University Hospital Wishaw (formerly known as Wishaw General Hospital) is a district general hospital in Wishaw, North Lanarkshire, situated between the areas of Craigneuk to the north and Netherton to the south. The hospital, managed by NHS Lanarkshire, is 11 mi southeast of Glasgow.

==History==
The hospital was procured under a Private Finance Initiative contract to replace the ageing Law Hospital in November 1998. The works, which were designed by the Percy Thomas Partnership and undertaken by Sir Robert McAlpine at a cost of £100 million, were completed in February 2001. The hospital was fully operation by the end of May 2001.

In April 2006, NHS Lanarkshire issued its 'Picture of Health' document suggested the downgrading to two consultant-led A&E departments, with a choice between Monklands Hospital and Hairmyres Hospital for downgrading. The level two hospital would have a nurse-led Minor Injuries Unit, along with planned surgery, full diagnostic/outpatient services and general medicine. Eventually, Monklands Hospital was earmarked for downgrading. This would have resulted in NHS Lanarkshire having consultant-led accident and emergency departments only at Wishaw General Hospital and Hairmyres Hospital in East Kilbride.

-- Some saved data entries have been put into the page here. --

-- ==== Sys2Proof/Laws/Float.lean ====
section
/-! SUPPORT. The forms of the floating-point family: what each shared operation of Float.lean leaves. -/
namespace Sys2Proof.Machine

theorem Strand.active_eq (st : Strand) (mk : Option Msk) (w j : Nat) (h : w * j / 32 < 8) : st.active mk w j = st.runs mk (w * j / 32) :=
  st.runs_mask mk _ h

theorem Strand.flagsOf_eq (st : Strand) (mk : Option Msk) (w : Nat) (g : Nat → Res) (n : Nat) (h : ∀ j < n, w * j / 32 < 8) :
    st.flagsOf mk w g n = st.raised mk w g n := by
  induction n with
  | zero => rfl
  | succ n ih =>
    unfold Strand.raised at ih ⊢
    rw [List.range_succ, List.foldl_append, ← ih fun j hj => h j (by omega), Strand.flagsOf, st.active_eq mk w n (h n (by omega))]
    simp only [List.foldl_cons, List.foldl_nil]
    split <;> simp

theorem Strand.mode_eq (st : Strand) : st.mode = st.roundingMode := by
  unfold Strand.mode RMode.ofCode Strand.roundingMode
  have := st.rm.isLt
  have h : st.rm = 0 ∨ st.rm = 1 ∨ st.rm = 2 ∨ st.rm = 3 := by
    rcases (show st.rm.toNat = 0 ∨ st.rm.toNat = 1 ∨ st.rm.toNat = 2 ∨ st.rm.toNat = 3 by omega) with h | h | h | h
    · exact .inl (BitVec.eq_of_toNat_eq h)
    · exact .inr (.inl (BitVec.eq_of_toNat_eq h))
    · exact .inr (.inr (.inl (BitVec.eq_of_toNat_eq h)))
    · exact .inr (.inr (.inr (BitVec.eq_of_toNat_eq h)))
  rcases h with h | h | h | h <;> rw [h] <;> rfl

theorem packNat_congr {w n : Nat} {f g : Nat → BitVec w} (h : ∀ j < n, f j = g j) : packNat w n f = packNat w n g := by
  induction n generalizing f g with
  | zero => rfl
  | succ n ih => simp only [packNat]; rw [h 0 (by omega), ih fun j hj => h (j + 1) (by omega)]

theorem packNat_zero (w n : Nat) : packNat w n (fun _ => 0) = 0 := by
  induction n with
  | zero => rfl
  | succ n ih =>
    show (0 : BitVec w).toNat + 2 ^ w * packNat w n (fun _ => 0) = 0
    rw [ih]; simp

theorem packNat_append (w n m : Nat) (f : Nat → BitVec w) :
    packNat w (n + m) f = packNat w n f + 2 ^ (w * n) * packNat w m fun j => f (n + j) := by
  induction n generalizing f with
  | zero => simp [packNat]
  | succ n ih =>
    rw [show n + 1 + m = n + m + 1 by omega]
    simp only [packNat]
    rw [ih]
    have : (fun j => f (n + j + 1)) = fun j => f (n + 1 + j) := by funext j; congr 1; omega
    rw [this, show w * (n + 1) = w + w * n by rw [Nat.mul_add, Nat.mul_one, Nat.add_comm], Nat.pow_add]
    grind

/-- Packed results are zero above their number. -/
theorem ofElems_widen (w n m : Nat) (h : n ≤ m) (f : Nat → BitVec w) :
    ofElems w n f = ofElems w m fun j => if j < n then f j else 0 := by
  obtain ⟨k, rfl⟩ := Nat.exists_eq_add_of_le h
  unfold ofElems
  rw [packNat_append]
  have h1 : packNat w n (fun j => if j < n then f j else 0) = packNat w n f := packNat_congr fun j hj => by simp [hj]
  have h2 : packNat w k (fun j => if n + j < n then f (n + j) else 0) = 0 := by
    rw [packNat_congr (g := fun _ => 0) fun j _ => if_neg (by omega), packNat_zero]
  rw [h1, h2]; simp

theorem elem_ofResults (w n : Nat) (hn : n ≤ 256 / w) (g : Nat → Res) (j : Nat) (hj : j < 256 / w) :
    elem w (ofResults w n g) j = if j < n then BitVec.ofNat w (g j).1 else 0 := by
  unfold ofResults
  rw [ofElems_widen w n (256 / w) hn, elem_ofElems _ _ _ _ hj (Nat.mul_div_le 256 w)]

theorem floatOp_of {w n k : Nat} (hk : w * k = 32) (hn : n ≤ 256 / w) {i : Instr} {mk : Option Msk} {d : BitVec 7} {g : Strand → Nat → Res}
    (h : ∀ s, exec i s = fvec w n mk d g s) : FloatOp w n i mk d g := by
  have hw : 0 < w := by rcases Nat.eq_zero_or_pos w with h | h <;> simp_all
  have hf : ∀ st : Strand, st.flagsOf mk w (g st) n = st.raised mk w (g st) n := fun st => st.flagsOf_eq mk w _ n fun j hj => by
    have h1 : w * j ≤ w * (256 / w - 1) := Nat.mul_le_mul_left _ (by omega)
    have h2 : w * (256 / w) ≤ 256 := Nat.mul_div_le 256 w
    have h3 : 0 < 256 / w := by omega
    have : w * (256 / w - 1) + w = w * (256 / w) := by rw [← Nat.mul_succ]; congr 1; omega
    omega
  unfold FloatOp
  rw [← len1_words]
  refine writesElems_of hk (g := fun st => ofResults w n (g st)) (fun s => ?_) fun st j hj => elem_ofResults w n hn _ j hj
  rw [h]; unfold fvec; simp only [hf]

theorem width_dvd (f : FFmt) : f.width * (32 / f.width) = 32 := by cases f <;> rfl

theorem floatOp1_of {f : FFmt} {i : Instr} {mk : Option Msk} {d a : BitVec 7} {g : Nat → Res}
    (h : ∀ s, exec i s = funary f g mk d a s) : FloatOp1 f i mk d a g := floatOp_of (width_dvd f) (Nat.le_refl _) h

theorem floatOp2_of {f : FFmt} {i : Instr} {mk : Option Msk} {d a b : BitVec 7} {g : RMode → Nat → Nat → Res}
    (h : ∀ s, exec i s = fbinary f g mk d a b s) : FloatOp2 f i mk d a b g :=
  floatOp_of (width_dvd f) (Nat.le_refl _) fun s => by rw [h]; unfold fbinary; simp only [Strand.mode_eq]; rfl

theorem floatOp3_of {f : FFmt} {i : Instr} {mk : Option Msk} {d a b : BitVec 7} {g : RMode → Nat → Nat → Nat → Res}
    (h : ∀ s, exec i s = fternary f g mk d a b s) : FloatOp3 f i mk d a b g :=
  floatOp_of (width_dvd f) (Nat.le_refl _) fun s => by rw [h]; unfold fternary; simp only [Strand.mode_eq]; rfl

theorem floatCompare_of {f : FFmt} {c : FCond} {i : Instr} {mk : Option Msk} {d : BitVec 3} {a b : BitVec 7}
    (h : ∀ s, exec i s = fcmp f c mk d a b s) : FloatCompare f c i mk d a b := by
  have hf : ∀ (st : Strand) g, st.flagsOf mk f.width g (8 * (32 / f.width)) = st.raised mk f.width g (256 / f.width) := fun st g => by
    rw [st.flagsOf_eq mk f.width g _ fun j hj => by cases f <;> simp [FFmt.width, FFmt.eBits, FFmt.fBits] at * <;> omega]
    cases f <;> rfl
  unfold FloatCompare
  rw [← len1_words]
  refine writesBits_of (fun s => ?_) fun st k hk => getLsbD_predOf _ k hk
  rw [h]; unfold fcmp; simp only [hf]; rfl

theorem floatLater_of {i : Instr} {mk : Option Msk} {l : BitVec 4} {d : BitVec 7} {g : Strand → Nat → Res}
    (h : ∀ s, exec i s = flong mk l d g s) : FloatLater i mk l d g := by
  have hf : ∀ st : Strand, st.flagsOf mk 32 (g st) 8 = st.raised mk 32 (g st) 8 := fun st => st.flagsOf_eq mk 32 _ 8 fun j hj => by omega
  refine ⟨fun st => mergeLanes (st.mask mk) (st.v d) (ofResults 32 8 (g st)), ?_, fun st j hj => ?_⟩
  · rw [← len1_words]
    refine writesLater_of (fun st => ⟨rfl, rfl⟩) fun s => ?_
    rw [h]; unfold flong; simp only [hf, pendV_entryV]
  · rw [lane_mergeLanes _ _ _ _ hj, st.runs_mask _ _ hj]
    split
    · show elem 32 (ofResults 32 8 (g st)) j = _
      rw [elem_ofResults 32 8 (by omega) _ j (by omega), if_pos hj]
    · rfl

theorem foldl_sum (f : Nat → Int) (l : List Nat) (x : Int) : l.foldl (fun t j => t + f j) x = x + (l.map f).sum := by
  induction l generalizing x with
  | nil => simp
  | cons a l ih => simp only [List.foldl_cons, ih, List.map_cons, List.sum_cons]; omega

theorem vredF_eq (f : List Nat → Res) (mk : Option Msk) (d a : BitVec 7) (s : State) :
   vredF f mk d a s = fvec 32 1 mk d (fun st _ => f ((List.range 8).map (elemN 32 (st.v a)))) s := by
  unfold vredF fvec
  have h : ∀ x : Res, ofResults 32 8 (fun i => if i = 0 then x else (0, 0)) = ofResults 32 1 fun _ => x := by
    intro x; unfold ofResults; rw [ofElems_widen 32 1 8 (by omega)]; congr 1; funext j
    by_cases h : j = 0 <;> simp [h]
  have h2 : ∀ (st : Strand) (x : Res), st.flagsOf mk 32 (fun i => if i = 0 then x else (0, 0)) 8 = st.flagsOf mk 32 (fun _ => x) 1 := by
    intro st x; simp [Strand.flagsOf]
  simp only [h, h2]

theorem ofResults_congr {w n : Nat} {f g : Nat → Res} (h : ∀ j < n, f j = g j) : ofResults w n f = ofResults w n g := by
  unfold ofResults ofElems; rw [packNat_congr]; intro j hj; rw [h j hj]

theorem flagsOf_congr {st : Strand} {mk : Option Msk} {w n : Nat} {f g : Nat → Res} (h : ∀ j < n, f j = g j) : st.flagsOf mk w f n = st.flagsOf mk w g n := by
  induction n with
  | zero => rfl
  | succ n ih => simp only [Strand.flagsOf]; rw [ih fun j hj => h j (by omega), h n (by omega)]

theorem fcvt_eq (mk : Option Msk) (t c : BitVec 4) (d a : BitVec 7) (r : BitVec 3) (hr : r ≠ 4) (s : State) :
    execFcvt mk t d a c r s = fvec (cvtWidth t) (256 / max (cvtWidth c) (cvtWidth t)) mk d (fun st j =>
      cvtElem t (if r.toNat < 4 then RMode.ofCode r.toNat else if r = 6 then .rne else st.mode) (6 ≤ r.toNat)
        (cvtSource c (elemN (cvtWidth c) (st.v a) j))) s := by
  unfold execFcvt fvec State.simple
  congr 1; funext st
  have hf : ∀ (x : Nat → Res), ∀ j < 256 / max (cvtWidth c) (cvtWidth t), ((List.range (256 / max (cvtWidth c) (cvtWidth t))).map x).getD j (0, 0) = x j := by
    intro x j hj; simp [List.getD_eq_getElem?_getD, List.getElem?_range hj]
  simp only [hr, if_false, decide_false, Bool.false_and]
  rw [ofResults_congr (hf _), flagsOf_congr (hf _)]
  simp

end Sys2Proof.Machine
end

The decision to downgrade the hospital was widely criticised, with the former Home Secretary, John Reid MP, voicing his disapproval of the plans. In September 2006, the plan was approved by Lewis MacDonald, Deputy Health and Community Care minister. In May 2007, the Labour administration lost out to the Scottish National Party in the 2007 Scottish Parliament election and the decision was overturned by the new Cabinet Secretary for Health and Wellbeing, Nicola Sturgeon. She demanded that NHS Lanarkshire find a way of keeping three fully functioning consultant-led A+E departments in Lanarkshire. In 2009, NHS Lanarkshire developed seven possible combinations of keeping three A+E departments open; these were subsequently delivered for public scrutiny.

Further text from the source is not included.